-- ==== Sys2Proof/Certificates/Slice0/Obligations.lean ====
section
/-! DEFINITION. The statements for the provers. Tables say, for each instruction of one shape, what the manual has it
write; a statement ranges over its table, so that it holds for every instruction named there, in every form. -/

namespace Sys2Proof.Claims

open Sys2Proof.Machine

/-! ### Tables of results -/

/-- What an instruction that writes one register takes: its guard, the type it writes, its destination, and the value. -/
structure Rule where
  guard : Guard
  ty : Ty
  dest : Nat
  value : Issue → Nat → Nat

/-- A row for an instruction of format XA that writes its own type. -/
def rowOf (x : XA) (value : Issue → Nat → Nat) : Option Rule := some ⟨x.g, x.t, x.d.n.toNat, value⟩

/-- A row that writes another type. -/
def rowAs (x : XA) (t : Ty) (value : Issue → Nat → Nat) : Option Rule := some ⟨x.g, t, x.d.n.toNat, value⟩

/-- The number whose bit `j`, below `n`, is `f j`. -/
def numberOf (n : Nat) (f : Nat → Bool) : Nat := ((List.range n).map fun j => (f j).toNat * 2 ^ j).sum

/-- With `.sat` the nearest value of the type, otherwise the low bits (R70, R238). -/
def satOr (x : XA) (v : Int) : Nat := x.t.wrap (if x.q.getLsbD 0 then x.t.clamp v else v)

/-- The quotient of R70: toward zero, all ones for a zero divisor. -/
def quotientOf (t : Ty) (a b : Int) : Nat := if b = 0 then 2 ^ t.bits - 1 else t.wrap (a.tdiv b)

/-- The remainder of R70: the dividend for a zero divisor. -/
def remainderOf (t : Ty) (a b : Int) : Nat := if b = 0 then t.wrap a else t.wrap (a - b * a.tdiv b)

/-- Integer arithmetic on the lanes (R238, R240). -/
def arithmetic : Instr → Option Rule
  | .add x => rowOf x fun i l => satOr x (i.int x.t l x.a + i.int x.t l x.b)
  | .sub x => rowOf x fun i l => satOr x (i.int x.t l x.a - i.int x.t l x.b)
  | .mul x => rowOf x fun i l => x.t.wrap (i.int x.t l x.a * i.int x.t l x.b)
  | .mulhi x => rowOf x fun i l => x.t.wrap (i.int x.t l x.a * i.int x.t l x.b / 2 ^ x.t.bits)
  | .mad x => rowOf x fun i l => satOr x (i.int x.t l x.a * i.int x.t l x.b + i.int x.t l x.c)
  | .madw x => rowAs x .n64 fun i l =>
      ((i.int x.t l x.a * i.int x.t l x.b + i.int (if x.t.signed then .s64 else .n64) l x.c) % 2 ^ 64).toNat
  | .div x => rowOf x fun i l => quotientOf x.t (i.int x.t l x.a) (i.int x.t l x.b)
  | .rem x => rowOf x fun i l => remainderOf x.t (i.int x.t l x.a) (i.int x.t l x.b)
  | .min x => rowOf x fun i l => x.t.wrap (Min.min (i.int x.t l x.a) (i.int x.t l x.b))
  | .max x => rowOf x fun i l => x.t.wrap (Max.max (i.int x.t l x.a) (i.int x.t l x.b))
  | .abs x => rowOf x fun i l => x.t.wrap |i.int x.t l x.a|
  | .neg x => rowOf x fun i l => x.t.wrap (0 - i.int x.t l x.a)
  | .clamp x => rowOf x fun i l =>
      x.t.wrap (Min.min (Max.max (i.int x.t l x.a) (i.int x.t l x.b)) (i.int x.t l x.c))
  | .sad x => rowOf x fun i l => x.t.wrap (|i.int x.t l x.a - i.int x.t l x.b| + i.int x.t l x.c)
  | .lea x => rowAs x .n64 fun i l =>
      ((i.int .n64 l x.a + i.int (if x.q.getLsbD 3 then .n32 else .s32) l x.b * 2 ^ (x.q.toNat % 8)) % 2 ^ 64).toNat
  | _ => none

/-- Bit `k` of an operand that goes on above its type: copies of the sign bit, or zeros (R242). -/
def extendedBit (t : Ty) (a k : Nat) : Bool := if k < t.bits then a.testBit k else t.signed && a.testBit (t.bits - 1)

/-- Bit `j` of what `bfx` gives, by its descriptor (R242). -/
def fieldBit (t : Ty) (a desc j : Nat) : Bool :=
  let pos := desc % 256
  let len := desc / 256 % 256
  if len = 0 then false
  else if j < len then extendedBit t a (pos + j)
  else t.signed && extendedBit t a (pos + len - 1)

/-- Bit `j` of what `bfi` gives (R242). -/
def insertedBit (a b desc j : Nat) : Bool :=
  let pos := desc % 256
  let len := desc / 256 % 256
  if pos ≤ j ∧ j < pos + len then b.testBit (j - pos) else a.testBit j

/-- A row whose value is given bit by bit. -/
def rowBits (x : XA) (bit : Issue → Nat → Nat → Bool) : Option Rule :=
  rowOf x fun i l => numberOf x.t.bits (bit i l)

/-- Logic, shifts and bit fields on the lanes, bit by bit; counts by the bits they count (R241, R242). -/
def bitwise : Instr → Option Rule
  | .and x => rowBits x fun i l j => (i.raw x.t l x.a).testBit j && (i.raw x.t l x.b).testBit j
  | .or x => rowBits x fun i l j => (i.raw x.t l x.a).testBit j || (i.raw x.t l x.b).testBit j
  | .xor x => rowBits x fun i l j => (i.raw x.t l x.a).testBit j != (i.raw x.t l x.b).testBit j
  | .not x => rowBits x fun i l j => !(i.raw x.t l x.a).testBit j
  | .andn x => rowBits x fun i l j => (i.raw x.t l x.a).testBit j && !(i.raw x.t l x.b).testBit j
  | .shl x => rowBits x fun i l j =>
      decide (i.raw .n32 l x.b ≤ j) && (i.raw x.t l x.a).testBit (j - i.raw .n32 l x.b)
  | .shr x => rowBits x fun i l j => extendedBit x.t (i.raw x.t l x.a) (j + i.raw .n32 l x.b)
  | .rotl x => rowBits x fun i l j =>
      (i.raw x.t l x.a).testBit ((j + x.t.bits - i.raw .n32 l x.b % x.t.bits) % x.t.bits)
  | .popc x => rowAs x .n32 fun i l => (List.range x.t.bits).countP fun j => (i.raw x.t l x.a).testBit j
  | .clz x => rowAs x .n32 fun i l =>
      ((List.range x.t.bits).takeWhile fun j => !(i.raw x.t l x.a).testBit (x.t.bits - 1 - j)).length
  | .ctz x => rowAs x .n32 fun i l => ((List.range x.t.bits).takeWhile fun j => !(i.raw x.t l x.a).testBit j).length
  | .bfx x => rowBits x fun i l j => fieldBit x.t (i.raw x.t l x.a) (i.raw .b32 l x.b) j
  | .bfi x => rowBits x fun i l j => insertedBit (i.raw x.t l x.a) (i.raw x.t l x.b) (i.raw .b32 l x.c) j
  | .brev x => rowBits x fun i l j => (i.raw x.t l x.a).testBit (x.t.bits - 1 - j)
  | _ => none

/-- The predicate that Q[3:0] names, true everywhere for 15, inverted by Q[4], in a lane (R236, R241). -/
def chosen (i : Issue) (q : BitVec 8) (l : Nat) : Bool :=
  (decide (q.toNat % 16 = 15) || (i.grp.pred i.gid (q.toNat % 16)).getLsbD l) != q.getLsbD 4

/-- Selection, moves, and a predicate or a status register read into the lanes (R236, R241, R243, R329). -/
def moves : Instr → Option Rule
  | .sel x => rowOf x fun i l => if chosen i x.q l then i.raw x.t l x.a else i.raw x.t l x.b
  | .mov g wide d a => some ⟨g, if wide then .n64 else .b32, d.toNat, fun i l =>
      if wide then (i.grp.vreg i.gid l a.toNat).toNat + 2 ^ 32 * (i.grp.vreg i.gid l (a.toNat + 1)).toNat
      else (i.grp.vreg i.gid l a.toNat).toNat⟩
  | .movLiteral g wide d lit => some ⟨g, if wide then .n64 else .b32, d.toNat, fun _ _ => lit.toNat⟩
  | .pget x => if x.d.uni then none else rowAs x .b32 fun i l => if chosen i x.q l then 1 else 0
  | _ => none

/-- A binary operation on the exact values of two encodings, rounded once to the type (R76). -/
def rounded2 (x : XA) (f : Val → Val → Val) : Option Rule :=
  rowOf x fun i l => x.t.flt.rn (f (x.t.flt.value (i.raw x.t l x.a)) (x.t.flt.value (i.raw x.t l x.b)))

/-- An operation that gives a value and whether it is cut off, rounded once (R245). -/
def roundedCut (x : XA) (f : Val → Val × Bool) : Option Rule :=
  rowOf x fun i l =>
    x.t.flt.rn (f (x.t.flt.value (i.raw x.t l x.a))).1 (f (x.t.flt.value (i.raw x.t l x.a))).2

/-- Which of two encodings a minimum takes: a NaN yields, −0 lies below +0 (R76). -/
def lesser (f : Flt) (a b : Nat) : Nat :=
  if f.value a = .nan then (if f.value b = .nan then f.nan else b)
  else if f.value b = .nan then a
  else if (f.value a).lt (f.value b) ∨ (¬ (f.value b).lt (f.value a) ∧ (f.value a).isNeg) then a else b

/-- Which of two encodings a maximum takes (R76). -/
def greater (f : Flt) (a b : Nat) : Nat :=
  if f.value a = .nan then (if f.value b = .nan then f.nan else b)
  else if f.value b = .nan then a
  else if (f.value b).lt (f.value a) ∨ (¬ (f.value a).lt (f.value b) ∧ ¬ (f.value a).isNeg) then a else b

/-- An encoding with another sign bit; NaN gives the default NaN (R74, R246). -/
def signed (f : Flt) (a : Nat) (neg : Bool) : Nat :=
  if f.value a = .nan then f.nan else a % 2 ^ (f.e + f.m) + (if neg then 2 ^ (f.e + f.m) else 0)

/-- The sign bit of an encoding. -/
def signOf (f : Flt) (a : Nat) : Bool := a.testBit (f.e + f.m)

/-- Floating arithmetic on the lanes (R245, R246). -/
def floating : Instr → Option Rule
  | .fadd x => rounded2 x Val.add
  | .fsub x => rounded2 x fun a b => a.add b.neg
  | .fmul x => rounded2 x Val.mul
  | .fma x => rowOf x fun i l =>
      x.t.flt.rn (((x.t.flt.value (i.raw x.t l x.a)).mul (x.t.flt.value (i.raw x.t l x.b))).add
        (x.t.flt.value (i.raw x.t l x.c)))
  | .fmin x => rowOf x fun i l => lesser x.t.flt (i.raw x.t l x.a) (i.raw x.t l x.b)
  | .fmax x => rowOf x fun i l => greater x.t.flt (i.raw x.t l x.a) (i.raw x.t l x.b)
  | .fabs x => rowOf x fun i l => signed x.t.flt (i.raw x.t l x.a) false
  | .fneg x => rowOf x fun i l => signed x.t.flt (i.raw x.t l x.a) (!signOf x.t.flt (i.raw x.t l x.a))
  | .fdiv x => rowOf x fun i l =>
      let q := (x.t.flt.value (i.raw x.t l x.a)).div (x.t.flt.value (i.raw x.t l x.b))
      x.t.flt.rn q.1 q.2
  | .fsqrt x => roundedCut x Val.sqrt
  | .frcp x => roundedCut x fun a => (Val.fin false 1 0).div a
  | .frsq x => roundedCut x Val.rsqrt
  | .frnd x => rowOf x fun i l => x.t.flt.round x.sub.toNat (i.raw x.t l x.a)
  | .fsgn x => rowOf x fun i l =>
      let sa := signOf x.t.flt (i.raw x.t l x.a)
      let sb := signOf x.t.flt (i.raw x.t l x.b)
      signed x.t.flt (i.raw x.t l x.a) (if x.sub = 0 then sb else if x.sub = 1 then !sb else sa != sb)
  | _ => none

/-- A row for a function of one FP32 register. -/
def row32 (x : XA) (f : Word → Word) : Option Rule :=
  rowAs x .f32 fun i l => (f (BitVec.ofNat 32 (i.raw .f32 l x.a))).toNat

/-- The value of an encoding of any type. -/
def valueIn (t : Ty) (r : Nat) : Val := if t.floating then t.flt.value r else Val.ofInt (t.toInt r) 0

/-- A conversion between types (R78 to R80, R249). -/
def converted (t src : Ty) (rz toInf : Bool) (r : Nat) : Nat :=
  if t = src then (if t.floating ∧ t.flt.value r = .nan then t.flt.nan else r % 2 ^ t.bits)
  else convertVal t rz toInf (valueIn src r)

/-- Special functions and conversions on the lanes (R247, R249, R250). -/
def converting : Instr → Option Rule
  | .fexp2 x => row32 x fexp2
  | .flog2 x => row32 x flog2
  | .fsin x => row32 x fsin
  | .fcos x => row32 x fcos
  | .ftanh x => row32 x ftanh
  | .fsig x => row32 x fsig
  | .fsilu x => row32 x fsilu
  | .fgelu x => row32 x fgelu
  | .cvt x => rowOf x fun i l => converted x.t x.fromTy (x.q.getLsbD 4) (x.q.getLsbD 5) (i.raw x.fromTy l x.a)
  | .cvtsc x => rowOf x fun i l =>
      convertVal x.t false (x.q.getLsbD 5) (Flt.f32.value (Flt.f32.div (i.raw .f32 l x.a) (i.raw .f32 l x.b)))
  | _ => none

/-- Byte `k` of a word. -/
def byteOf (a k : Nat) : Nat := a / 256 ^ k % 256

/-- A row of four bytes. -/
def rowBytes (x : XA) (f : Issue → Nat → Nat → Nat) : Option Rule :=
  rowAs x .b32 fun i l => f i l 0 + 2 ^ 8 * f i l 1 + 2 ^ 16 * f i l 2 + 2 ^ 24 * f i l 3

/-- A row of two halves. -/
def rowHalves (x : XA) (f : Issue → Nat → Nat → Nat) : Option Rule :=
  rowAs x .b32 fun i l => f i l 0 + 2 ^ 16 * f i l 1

/-- Half `k` of a packed operand. -/
def half (i : Issue) (l : Nat) (a : Src) (k : Nat) : Nat := i.raw .b32 l a / 65536 ^ k % 65536

/-- A packed operation on the values of the halves, rounded once in each (R253). -/
def packed2 (x : XA) (f : Val → Val → Val) : Option Rule :=
  rowHalves x fun i l k => x.t.flt.rn (f (x.t.flt.value (half i l x.a k)) (x.t.flt.value (half i l x.b k)))

/-- The exact product of element `k` of two operands of packed elements (R252). -/
def term (fa fb : Flt) (w a b k : Nat) : Val :=
  (fa.value (a / 2 ^ (w * k) % 2 ^ w)).mul (fb.value (b / 2 ^ (w * k) % 2 ^ w))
---+---
- _Exercise objective_
If a line in the data holds the string "instruction", copy that line.

- _Written response_
/-! DEFINITION. The statements for the provers. Tables say, for each instruction of one shape, what the manual has it
write; a statement ranges over its table, so that it holds for every instruction named there, in every form. -/
/-- What an instruction that writes one register takes: its guard, the type it writes, its destination, and the value. -/
/-- A row for an instruction of format XA that writes its own type. -/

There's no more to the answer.